Demonstrators outside Nepal's Parliament during a protest in Kathmandu condemning social media prohibitions and corruption by the government, June 19, 2026.
In this more hostile world, civil society is more critical than ever. It’s also increasingly endangered, particularly in an environment where funding is scarce. In 2025, Human Rights Watch was labeled “undesirable” and banned from operating in Russia. For partners in Egypt, Hong Kong, and India, these tactics are all too familiar. Restrictions on civil society and protest have become more commonplace in Europe, including the UK and France. And now, for the first time, many worry about risks associated with their operational presence in the US, where the Open Society Foundations, a major donor, have already been threatened, and the administration is preparing a list of “domestic terrorists” under overbroad guidance that could be interpreted to include the work of many progressive groups.
Breaking the authoritarian wave and standing up for human rights is a generational challenge.
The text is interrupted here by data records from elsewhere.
-- ==== Sys2Proof/Word.lean ====
section
/-! DEFINITION. Widths, identifiers and the three traffic classes of the QL4 (spec 00, "Conventions"). -/

namespace Sys2Proof

/-- A word of the host window (R161). -/
abbrev Word := BitVec 32

/-- A cell: 8 bytes, byte 0 in the lowest bits (11, "Cells on the lane"). -/
abbrev Cell := BitVec 64

/-- A node ID, 0–31. -/
abbrev NodeId := BitVec 5

/-- A link, L0–L3. -/
abbrev LinkId := Fin 4

/-- The index of a request entry, 0–15. -/
abbrev ReqIx := Fin 16

/-- The index of a host slot, 0–7. -/
abbrev SlotIx := Fin 8

/-- The traffic classes (R4). -/
inductive Class where
  | req
  | rpy
  | pst
  deriving DecidableEq, Repr

/-- The class code of the header's CLASS field (11, "Codes"). -/
def Class.code : Class → BitVec 2
  | .req => 0
  | .rpy => 1
  | .pst => 2

/-- The class whose queue and reserved region a CLASS code uses: code 3 is stored as PST (R4). -/
def Class.ofCode (c : BitVec 2) : Class :=
  if c = 0 then .req else if c = 1 then .rpy else .pst

/-- One value for each class. -/
structure PerClass (α : Type) where
  req : α
  rpy : α
  pst : α
  deriving DecidableEq, Repr

/-- The value of class `c`. -/
def PerClass.get {α : Type} (p : PerClass α) : Class → α
  | .req => p.req
  | .rpy => p.rpy
  | .pst => p.pst

/-- `p` with the value of class `c` replaced. -/
def PerClass.set {α : Type} (p : PerClass α) (c : Class) (x : α) : PerClass α :=
  match c with
  | .req => { p with req := x }
  | .rpy => { p with rpy := x }
  | .pst => { p with pst := x }

/-- The same value for every class. -/
def PerClass.all {α : Type} (x : α) : PerClass α := ⟨x, x, x⟩

/-- Every value mapped. -/
def PerClass.map {α β : Type} (f : α → β) (p : PerClass α) : PerClass β := ⟨f p.req, f p.rpy, f p.pst⟩

/-- The classes in queue order: REQ, RPY, PST (R62, R93). -/
def classes : List Class := [.req, .rpy, .pst]

/-- The links in order (R93). -/
def linkIds : List LinkId := [0, 1, 2, 3]

/-- The request entries in index order (R117). -/
def reqIxs : List ReqIx := [0, 1, 2, 3, 4, 5, 6, 7, 8, 9, 10, 11, 12, 13, 14, 15]

/-- The host slots in index order (R105). -/
def slotIxs : List SlotIx := [0, 1, 2, 3, 4, 5, 6, 7]

end Sys2Proof
end

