-- ==== Sys2Proof/Machine/Scheduler.lean ====
section
/-! DEFINITION. A link's lane: CREDIT cells (R48, R49, R84), the scheduler's decision (R82), a packet's start (R85) and
completion (R87). -/

namespace Sys2Proof.Machine

/-- Whether a CREDIT cell is due on the link (R48). -/
def Link.creditDue (n : Link) : Bool :=
  decide (n.state = .up) &&
    (decide (n.ctrl.crThresh.toNat ≤ n.store.awaitShared) ||
      n.store.awaitRes.req || n.store.awaitRes.rpy || n.store.awaitRes.pst || n.store.elapsed)

/-- Whether a packet is in transmission on the link (R79). -/
def Transmitter.busy (t : Transmitter) : Bool := t.inFlight.isSome

/-- Whether the transmitter holds credit for `length` cells of class `c` (R39, R80). -/
def Transmitter.affords (t : Transmitter) (c : Class) (length : Nat) : Bool :=
  decide (length ≤ t.shared) || t.reserved.get c

/-- Whether class `c`'s head has not started and is eligible (R80). -/
def Transmitter.eligible (t : Transmitter) (c : Class) : Bool :=
  match t.queue c with
  | [] => false
  | e :: _ => !e.started && t.affords c e.length

/-- The scheduler's rotation REQ → PST → RPY → REQ (R82). -/
def rotateClass : Class → Class
  | .req => .pst
  | .pst => .rpy
  | .rpy => .req

/-- Steps 2 to 5 of the decision (R82): the class to start, and the run count before its length is added. -/
def Transmitter.choose (t : Transmitter) (quantum : BitVec 8) : Option (Class × Nat) :=
  if t.eligible t.cur ∧ t.run < quantum.toNat then some (t.cur, t.run)
  else if t.eligible (rotateClass t.cur) then some (rotateClass t.cur, 0)
  else if t.eligible (rotateClass (rotateClass t.cur)) then some (rotateClass (rotateClass t.cur), 0)
  else if t.eligible t.cur then some (t.cur, 0)
  else none

/-- Whether a start of `length` cells goes out with POOL 1: only where the shared credit is short of it (R39). -/
def Transmitter.usesReserved (t : Transmitter) (length : Nat) : Bool := decide (t.shared < length)

/-- The transmitter once class `c`'s head `e` has started: credit spent, Started set, the run count raised
(R39, R82, R85). -/
def Transmitter.start (t : Transmitter) (c : Class) (run : Nat) (e : EgressEntry) (rest : List EgressEntry) :
    Transmitter where
  queues   := t.queues.set c ({ e with started := true } :: rest)
  shared   := if t.usesReserved e.length then t.shared else t.shared - e.length
  reserved := if t.usesReserved e.length then t.reserved.set c false else t.reserved
  cur      := c
  run      := run + e.length

/-- The header cell of a start: the source's fields with HOPS out and POOL (R85). -/
def State.startCell (s : State) (l : LinkId) (e : EgressEntry) : LaneCell :=
  ⟨false, ({ s.sourceHeader e.source with
    hops := e.hopsOut, pool := (s.link l).tx.usesReserved e.length }).toCell⟩

/-- The start of class `c`'s head on link `l` (R85). -/
def State.startHead (s : State) (l : LinkId) (c : Class) (run : Nat) : State :=
  match (s.link l).tx.queue c with
  | [] => s
  | e :: rest => (s.send l [s.startCell l e]).modLink l (fun n => { n with tx := n.tx.start c run e rest })

/-- Steps 2 to 5 of the decision on link `l` (R82). -/
def State.decideStart (s : State) (l : LinkId) : State :=
  match (s.link l).tx.choose (s.link l).ctrl.quantum with
  | none => s
  | some x => s.startHead l x.1 x.2

/-- The CREDIT cell sent on link `l`: it carries everything awaiting return, which is then cleared (R49). -/
def State.sendCredit (s : State) (l : LinkId) : State :=
  (s.send l [⟨true, creditCell (BitVec.ofNat 7 (s.link l).store.awaitShared) (s.link l).store.awaitRes⟩]).modLink l
    (fun n => { n with store := n.store.clearReturn })

/-- The decision at a packet boundary of link `l` (R82): a due CREDIT cell, then a start at the same boundary. -/
def State.boundary (s : State) (l : LinkId) : State :=
  State.decideStart (if (s.link l).creditDue then s.sendCredit l else s) l

/-- Whether link `l`'s lane is idle at a packet boundary with something to send (R83). -/
def Link.canAct (n : Link) : Bool :=
  decide (n.state = .up) && !n.tx.busy && (n.creditDue || (n.tx.choose n.ctrl.quantum).isSome)

/-- Link `l`'s lane acts if it is idle and has something to send (R83). -/
def State.schedule (s : State) (l : LinkId) : State := if (s.link l).canAct then s.boundary l else s

/-- Every chosen link's lane acts, in link order. -/
def State.scheduleWhere (s : State) (chosen : LinkId → Bool) : State :=
  linkIds.foldl (fun t l => if chosen l then t.schedule l else t) s

/-- The source's data cells follow the header in order (R85, R87). -/
def State.sendData (s : State) (l : LinkId) (src : Source) : State := s.send l (packetCells (s.sourceData src))

/-- What a completed copy means for the request table: a host REQ has left the node (R87, R114). -/
def State.copySent (s : State) (src : Source) : State :=
  match s.hostReq src with
  | none => s
  | some r => s.reqSent r

/-- The completion of the transmission of class `c`'s head `e` on link `l` (R87): its last cell has gone, it leaves
its queue, its request entry moves on, and its source is told that one copy has ended. -/
def State.finishHead (s : State) (l : LinkId) (c : Class) (e : EgressEntry) (rest : List EgressEntry) : State :=
  ((((s.sendData l e.source).modLink l (fun n => { n with tx := { n.tx with queues := n.tx.queues.set c rest } })).copySent
    e.source).endCopy e.source)

/-- The class of the packet in transmission (R79). -/
def Transmitter.busyClass (t : Transmitter) : Option Class :=
  if (t.startedHead .req).isSome then some .req
  else if (t.startedHead .rpy).isSome then some .rpy
  else if (t.startedHead .pst).isSome then some .pst
  else none

/-- The completion of the transmission in progress on link `l`, if any (R87). -/
def State.completeTransmission (s : State) (l : LinkId) : State :=
  match (s.link l).tx.busyClass with
  | none => s
  | some c =>
    match (s.link l).tx.queue c with
    | [] => s
    | e :: rest => s.finishHead l c e rest

end Sys2Proof.Machine
end

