/-- The read-only words of the host's side, each field at its place and every other bit 0: the RX window shows the head of
the inbound queue and the CQ window the head of the completion queue, each reading 0 while its queue is empty; REQn, SYNCk
and SYNC_SUMMARY, DROP_INFO, DROP_HDR and DROP_COUNT, STATUS and RESULT show their fields as they stand
(R126, R128, R137, R151, R162, R168, R171, R172, R177; codes of 11). -/
def Obligations.HostWords : Prop :=
  (∀ s : State, s.inReset = false →
    (s.inbound = [] → ∀ i : Fin 16, readWord s (BitVec.ofNat 7 (64 + i.val)) = 0) ∧
    (∀ e rest, s.inbound = e :: rest →
      (readWord s 64).toNat = e.dest.toNat + 2 ^ 5 * e.src.toNat + 2 ^ 10 * e.cls.toNat + 2 ^ 12 * e.kind.toNat +
        2 ^ 15 * e.grp.toNat + 2 ^ 16 * e.tag.toNat + 2 ^ 22 * e.len.toNat + 2 ^ 26 * e.link.val + 2 ^ 31 ∧
      (readWord s 65).toNat = e.user.toNat ∧
      ∀ j : Fin 7, readWord s (BitVec.ofNat 7 (67 + 2 * j.val)) ++ readWord s (BitVec.ofNat 7 (66 + 2 * j.val)) =
        e.data.getD j.val 0) ∧
    (s.cq = [] → ∀ i : Fin 16, readWord s (BitVec.ofNat 7 (80 + i.val)) = 0) ∧
    (∀ r rest, s.cq = r :: rest →
      (readWord s 80).toNat = r.val +
        2 ^ 5 * (if (s.entry r).replyKind = none then (s.entry r).dest else (s.entry r).replySrc).toNat +
        2 ^ 12 * ((s.entry r).replyKind.getD 0).toNat + 2 ^ 16 * (r.val + 16 * (s.entry r).gen.toNat) +
        2 ^ 22 * (s.entry r).replyLen.toNat + 2 ^ 27 * (statusCode (s.entry r).status).toNat + 2 ^ 31 ∧
      (readWord s 81).toNat = (s.entry r).user.toNat + 2 ^ 16 * (s.entry r).replyUser.toNat ∧
      ∀ j : Fin 7, readWord s (BitVec.ofNat 7 (83 + 2 * j.val)) ++ readWord s (BitVec.ofNat 7 (82 + 2 * j.val)) =
        (s.entry r).replyData[j]) ∧
    (∀ r : ReqIx, (readWord s (BitVec.ofNat 7 (96 + r.val))).toNat = (s.entry r).state.code.toNat +
      2 ^ 2 * (s.entry r).gen.toNat + 2 ^ 4 * (s.entry r).cancelPending.toNat + 2 ^ 5 * (statusCode (s.entry r).status).toNat +
      2 ^ 8 * (s.entry r).dest.toNat + 2 ^ 13 * (s.entry r).egress.val +
      2 ^ 16 * (if (s.entry r).state = .sent ∧ (s.entry r).captured ≠ 0 then (s.entry r).remaining.toNat else 0)) ∧
    (∀ (r : ReqIx) g, s.entry r = ReqEntry.free g → (readWord s (BitVec.ofNat 7 (96 + r.val))).toNat = 4 * g.toNat) ∧
    (∀ k : Fin 8, (readWord s (BitVec.ofNat 7 (16 + k.val))).toNat = (s.counter k).count.toNat +
      2 ^ 8 * (s.counter k).target.toNat + 2 ^ 16 * (s.counter k).armed.toNat + 2 ^ 17 * (s.counter k).fired.toNat +
      2 ^ 18 * (s.counter k).overflow.toNat) ∧
    (∀ k : Fin 8, (readWord s 13).getLsbD k.val = (s.counter k).armed ∧
      (readWord s 13).getLsbD (8 + k.val) = (s.counter k).fired ∧
      (readWord s 13).getLsbD (16 + k.val) = (s.counter k).overflow ∧ (readWord s 13).getLsbD (24 + k.val) = false) ∧
    (s.events.capture = none → readWord s 10 = 0 ∧ readWord s 11 = 0) ∧
    (∀ d, s.events.capture = some d →
      (readWord s 10).toNat = d.reason.code.toNat + 2 ^ 8 * d.origin.code.toNat + 2 ^ 31 ∧
      (readWord s 11).toNat = d.dest.toNat + 2 ^ 5 * d.src.toNat + 2 ^ 10 * d.cls.toNat + 2 ^ 12 * d.kind.toNat +
        2 ^ 16 * d.tag.toNat) ∧
    (readWord s 12).toNat = s.events.dropCount.toNat ∧
    (s.InboundLaw → s.JobLaw → (readWord s 4).toNat = s.port.cfgReject.toNat +
      2 ^ 4 * (slotIxs.filter (fun i => s.slot i = none)).length + 2 ^ 8 * s.inbound.length +
      2 ^ 16 * (s.inbound.map (fun e => e.len.toNat)).sum + 2 ^ 24 * s.jobs.length) ∧
    (readWord s 7).toNat = s.port.result.cmd.toNat + 2 ^ 4 * s.port.result.res.code.toNat +
      2 ^ 8 * s.port.result.index.toNat + 2 ^ 16 * s.port.result.tag.toNat) ∧
  ([ReqState.free, .queued, .sent, .done].map ReqState.code = [0, 1, 2, 3]) ∧
  ([none, some Status.ok, some .refused, some .unreachable, some .timeout, some .linkLost, some .cancelled].map statusCode =
    [0, 1, 2, 3, 4, 5, 6]) ∧
  ([DropReason.malformed, .noRoute, .linkDown, .hopLimit, .badGroup, .rxDisabled, .stale].map DropReason.code =
    [1, 2, 3, 4, 5, 6, 7]) ∧
  ([Origin.link 0, .link 1, .link 2, .link 3, .host, .responder].map Origin.code = [0, 1, 2, 3, 4, 5]) ∧
  ([ResultCode.ok, .badCommand, .badField, .badDest, .noSlot, .tableFull, .noRoute, .linkDown, .egressFull, .empty, .notActive,
    .notReady].map ResultCode.code = [0, 1, 2, 3, 4, 5, 6, 7, 8, 9, 10, 11])
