-- ==== Sys2Proof/Laws/Copies.lean ====
section
/-! SUPPORT. What the end of copies leaves of their sources, and what the loss of copies records (R45, R46, R53, R93,
R94, R107, R144). -/

namespace Sys2Proof.Machine

/-! ### One source after several ended copies -/

theorem StoredPacket.less_zero (p : StoredPacket) : p.less 0 = some p := by simp [StoredPacket.less]

theorem Slot.less_zero (x : Slot) : x.less 0 = some x := by simp [Slot.less]

/-- Copies that end one after another end together (R45). -/
theorem StoredPacket.less_add (p : StoredPacket) (a b : Nat) : p.less (a + b) = (p.less a).bind (·.less b) := by
  unfold StoredPacket.less
  by_cases ha : a = 0
  · simp [ha]
  by_cases hb : b = 0
  · simp [hb]
  by_cases h : a < p.copies
  · simp [ha, hb, h]
    by_cases h2 : a + b < p.copies
    · have : b < p.copies - a := by omega
      simp [h2, this, Nat.sub_sub]
    · have : ¬ b < p.copies - a := by omega
      simp [h2, this]
  · have : ¬ a + b < p.copies := by omega
    simp [ha, h, this]

theorem StoredPacket.less_kept {p q : StoredPacket} {k : Nat} (h : p.less k = some q) :
    q.id = p.id ∧ q.hdr = p.hdr ∧ q.data = p.data ∧ q.region = p.region ∧ q.cond = p.cond ∧ q.copies = p.copies - k := by
  unfold StoredPacket.less at h
  split at h
  · simp_all
  · split at h
    · cases h; simp
    · cases h

theorem Slot.less_add (x : Slot) (a b : Nat) : x.less (a + b) = (x.less a).bind (·.less b) := by
  unfold Slot.less
  by_cases ha : a = 0
  · simp [ha]
  by_cases hb : b = 0
  · simp [hb]
  by_cases h : a < x.copies
  · simp [ha, hb, h]
    by_cases h2 : a + b < x.copies
    · have : b < x.copies - a := by omega
      simp [h2, this, Nat.sub_sub]
    · have : ¬ b < x.copies - a := by omega
      simp [h2, this]
  · have : ¬ a + b < x.copies := by omega
    simp [ha, h, this]

theorem copiesAmong_cons (e : EgressEntry) (es : List EgressEntry) (src : Source) :
    copiesAmong (e :: es) src = (if e.source = src then 1 else 0) + copiesAmong es src := by
  unfold copiesAmong; simp only [List.filter_cons]; split <;> simp_all [Nat.add_comm]

theorem copiesAmong_append (es fs : List EgressEntry) (src : Source) :
    copiesAmong (es ++ fs) src = copiesAmong es src + copiesAmong fs src := by
  simp [copiesAmong]

theorem copiesAmong_pos {es : List EgressEntry} {src : Source} : 0 < copiesAmong es src ↔ ∃ e ∈ es, e.source = src := by
  simp [copiesAmong, List.length_pos_iff_exists_mem]

theorem copiesAmong_split (es : List EgressEntry) (f : EgressEntry → Bool) (src : Source) :
    copiesAmong (es.filter f) src + copiesAmong (es.filter (fun e => !f e)) src = copiesAmong es src := by
  induction es with
  | nil => rfl
  | cons e es ih =>
    simp only [List.filter_cons]
    cases f e <;> simp [copiesAmong_cons] <;> omega

/-! ### A link's store (R45–R47, R53) -/

/-- What a store's release depends on of a packet. -/
def StoredPacket.space (p : StoredPacket) : Region × Header := (p.region, p.hdr)
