-- ==== Sys2Proof/Laws/Words.lean ====
section
/-! SUPPORT. What the fields of a word come to as a number, and the words of a cell. -/

namespace Sys2Proof.Machine

/-- A concatenation is its high part times the weight of its low part, plus the low part. -/
theorem toNat_concat {m n : Nat} (x : BitVec m) (y : BitVec n) : (x ++ y).toNat = x.toNat * 2 ^ n + y.toNat := by
  rw [BitVec.toNat_append, Nat.shiftLeft_eq, ← Nat.shiftLeft_eq, ← Nat.shiftLeft_add_eq_or_of_lt y.isLt]

/-- A flag as a field. -/
theorem ofBool_toNat (b : Bool) : (BitVec.ofBool b).toNat = b.toNat := by cases b <;> rfl

/-- A word of the window while RESET is not asserted. -/
theorem readWord_running (s : State) (h : s.inReset = false) (a : BitVec 7) : readWord s a = readWordNat s a.toNat := by
  simp [readWord, h]

/-- The two words of a cell put together are the cell (R126, R137). -/
theorem dataWord_pair (cells : List Cell) (j : Nat) :
    (dataWord cells (2 * j + 1) ++ dataWord cells (2 * j)).toNat = (cells.getD j 0).toNat := by
  have odd : (2 * j + 1) % 2 ≠ 0 := by omega
  have even : (2 * j) % 2 = 0 := by omega
  have e : (2 * j + 1) / 2 = j := by omega
  have o : (2 * j) / 2 = j := by omega
  rw [toNat_concat]
  simp only [dataWord, odd, even, e, o, if_true, if_false, lowWord, highWord, BitVec.extractLsb'_toNat,
    Nat.shiftRight_eq_div_pow]
  have := (cells.getD j 0).isLt
  omega

/-- Three class flags as a number. -/
theorem classFlags_toNat (p : PerClass Bool) :
    (classFlags p).toNat = p.req.toNat + 2 * p.rpy.toNat + 4 * p.pst.toNat := by
  rcases p with ⟨a, b, c⟩; revert a b c; decide

/-- Bit `k` of a byte of counter flags is counter `k`'s (R151). -/
theorem counterFlags_bit (s : State) (f : SyncCounter → Bool) (k : Fin 8) :
    (s.counterFlags f).getLsbD k.val = f (s.counter k) := by
  have key : ∀ a b c d e g h i : Bool, ∀ k : Fin 8, (BitVec.ofBool i ++ BitVec.ofBool h ++ BitVec.ofBool g ++
      BitVec.ofBool e ++ BitVec.ofBool d ++ BitVec.ofBool c ++ BitVec.ofBool b ++ BitVec.ofBool a).getLsbD k.val =
        [a, b, c, d, e, g, h, i].getD k.val false := by decide +revert
  rw [show (s.counterFlags f).getLsbD k.val = _ from key _ _ _ _ _ _ _ _ k]
  fin_cases k <;> rfl

/-- At most 8 slots are free. -/
theorem freeSlots_le (s : State) : s.freeSlots ≤ 8 := (List.length_filter_le _ _).trans (by decide)

/-- At most 16 entries are in use. -/
theorem entriesInUse_le (s : State) : s.entriesInUse ≤ 16 := (List.length_filter_le _ _).trans (by decide)

/-- A transmitter is busy exactly while an entry has started (R79, R179). -/
theorem Transmitter.busy_iff (t : Transmitter) (h : t.StartedLaw) :
    t.busy = true ↔ ∃ e ∈ t.entries, e.started = true := by
  have head : ∀ c, (t.startedHead c).isSome = true ↔ ∃ e ∈ (t.queue c).take 1, e.started = true := by
    intro c
    unfold Transmitter.startedHead
    cases t.queue c with
    | nil => simp
    | cons a r => by_cases ha : a.started = true <;> simp [ha]
  have late := h.1
  unfold Transmitter.busy Transmitter.inFlight Transmitter.entries
  rw [Option.isSome_or, Option.isSome_or, Bool.or_eq_true, Bool.or_eq_true, head, head, head]
  simp only [List.mem_append] at late ⊢
  have split : ∀ (q : List EgressEntry) e, e ∈ q ↔ e ∈ q.take 1 ∨ e ∈ q.drop 1 := fun q e => by
    rw [← List.mem_append, List.take_append_drop]
  simp only [split t.queues.req, split t.queues.rpy, split t.queues.pst]
  constructor
  · rintro (⟨e, he, hs⟩ | ⟨e, he, hs⟩ | ⟨e, he, hs⟩)
    exacts [⟨e, .inl (.inl (.inl he)), hs⟩, ⟨e, .inl (.inr (.inl he)), hs⟩, ⟨e, .inr (.inl he), hs⟩]
  · rintro ⟨e, ((he | he) | (he | he)) | (he | he), hs⟩
    · exact .inl ⟨e, he, hs⟩
    · simp [late e (.inl (.inl he))] at hs
    · exact .inr (.inl ⟨e, he, hs⟩)
    · simp [late e (.inl (.inr he))] at hs
    · exact .inr (.inr ⟨e, he, hs⟩)
    · simp [late e (.inr he)] at hs

end Sys2Proof.Machine
end

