/-- Settles O33: a drained link enters WAIT_PEER at once, whether WAIT_PEER_ENTRY or the hold timer's end drained it. -/
theorem holdEnds : Obligations.HoldEnds := by
  unfold Obligations.HoldEnds
  intro s l hs
  refine ⟨fun hstate hempty => ⟨fun hstopped => ?_, fun hruns => ?_⟩, fun hstate hheld => ⟨?_, fun hruns => ?_⟩,
    fun hstays => ?_, fun hstopped => ?_⟩
  · refine ⟨_, (exec_waitPeerEntry hs l).trans
      (congrArg _ (State.leaveHold_of_drained (Link.drained_iff.2 ⟨hstate, hstopped, hempty⟩))), ?_, fun m hm => ⟨?_, ?_⟩, ?_, rfl⟩
    · exact (s.enterWaitPeer_link l l).trans (if_pos rfl)
    · exact (s.enterWaitPeer_link l m).trans (if_neg hm)
    · exact (s.enterWaitPeer_sent l m).trans (if_neg hm)
    · exact (s.enterWaitPeer_sent l l).trans (if_pos rfl)
  · have hdrained : ((s.modLink l (fun n => { n with holdTimer := none })).link l).drained = true := by
      rw [State.link_modLink_self]
      exact Link.drained_iff.2 ⟨hstate, rfl, hempty⟩
    obtain ⟨hwait, ⟨hhold, hseen, hinit⟩, hsent⟩ := settle_waits hdrained
    exact ⟨_, (exec_holdTimerExpiry hs l).trans (congrArg _ (State.holdExpiry_of_running hstate hruns)),
      hwait, hhold, hseen, hinit, hsent⟩
  · rw [exec_waitPeerEntry hs, State.leaveHold_of_not_drained fun hdrained => hheld (Link.drained_iff.1 hdrained).2.2]
  · exact exec_endsAs ((exec_holdTimerExpiry hs l).trans (congrArg _ (State.holdExpiry_of_running hstate hruns)))
  · rw [exec_waitPeerEntry hs, State.leaveHold_of_not_drained fun hdrained => ?_]
    obtain ⟨hstate, hstopped, -⟩ := Link.drained_iff.1 hdrained
    exact hstays.elim (· hstate) (· hstopped)
  · rw [exec_holdTimerExpiry hs, State.holdExpiry_of_stopped hstopped]

/-- Settles O34: each timer's expiry where it runs, and nothing where it does not. -/
theorem linkTimersExpire : Obligations.LinkTimersExpire := by
  unfold Obligations.LinkTimersExpire
  refine ⟨fun s l hs => ⟨fun hstate hruns => ?_, fun hstopped => ?_⟩,
    fun s l hs => ⟨fun hruns => ?_, fun hstopped => ?_, fun hup helapsed => ?_⟩,
    fun s r hs => ⟨fun hsent hcaptured => ?_, fun hstopped => ?_⟩⟩
  · refine ⟨_, (exec_initTimerExpiry hs l).trans (congrArg _ (State.initExpiry_of_running hstate hruns)), ?_, fun m hm => ?_,
      ?_, fun m hm => ?_, rfl⟩
    · rw [State.sendInit, State.send_link]
      exact State.link_modLink_self s l _
    · rw [State.sendInit, State.send_link]
      exact State.link_modLink_ne s _ hm
    · exact (State.sent_send _ l l _).trans (if_pos rfl)
    · exact (State.sent_send _ l m _).trans (if_neg hm)
  · rw [exec_initTimerExpiry hs, State.initExpiry_of_stopped hstopped]
  · exact exec_endsAs ((exec_creditHoldoffExpiry hs l).trans (congrArg _ (State.holdoffExpiry_of_running hruns)))
  · rw [exec_creditHoldoffExpiry hs, State.holdoffExpiry_of_stopped hstopped]
  · simp [Link.creditDue, hup, helapsed]
  · have hruns : (s.entry r).timerRuns = true := decide_eq_true ⟨hsent, hcaptured⟩
    refine ⟨_, (exec_requestTimerExpiry hs r).trans (congrArg _ (State.requestExpiry_of_running hruns)), ?_, fun q hq => ?_,
      rfl, rfl, rfl⟩
    · exact (State.entry_setEntry s r r _).trans (if_pos rfl)
    · exact (State.entry_setEntry s r q _).trans (if_neg hq)
  · have hstops : (s.entry r).timerRuns = false :=
      decide_eq_false fun ⟨hsent, hcaptured⟩ => hstopped.elim (· hsent) hcaptured
    rw [exec_requestTimerExpiry hs, State.requestExpiry_of_stopped hstops]

/-- Settles O3: within a unit only the divider moves; at its end each timer has one unit less, and expiries follow until none
is left out. -/
theorem idleStepCountsTime : Obligations.IdleStepCountsTime := by
  unfold Obligations.IdleStepCountsTime
  refine fun s hs hidle => ⟨step_within_unit hs hidle, fun hend hlinks hreqs => ?_, fun hend hlaw => ?_⟩
  · have hnone : ∀ x, ({ s.countUnit with divider := 0 } : State).timerOut x = false :=
      fun x => State.countUnit_none_out hlinks hreqs x
    refine ⟨{ s.countUnit with divider := 0 }, ?_, rfl, s.countUnit_link, s.countUnit_entry, rfl⟩
    rw [step_ends_unit hs hidle hend, expireAll_of_none_out hnone]
  · refine ⟨_, step_ends_unit hs hidle hend, expireAll_spends _ _ (fun l => ?_) (List.length_filter_le _ _)⟩
    have hunit := (Link.Move.unit (s.link l)).timerLaw (hlaw l)
    rw [← s.countUnit_link] at hunit
    exact hunit

end Sys2Proof.Machine
end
In 2026, it will play out most acutely in the US, with far-reaching consequences for the rest of the world. Fighting back will require a determined, strategic, and coordinated reaction from voters, civil society, multilateral institutions, and rights-respecting governments around the globe.
Com › kjaehun77 › 2237293880892025년 치위생사 연봉, 월급의 비밀., Human Rights Watch’s 36th annual review of human rights practices and trends around the globe, reviews developments in more than 100 countries.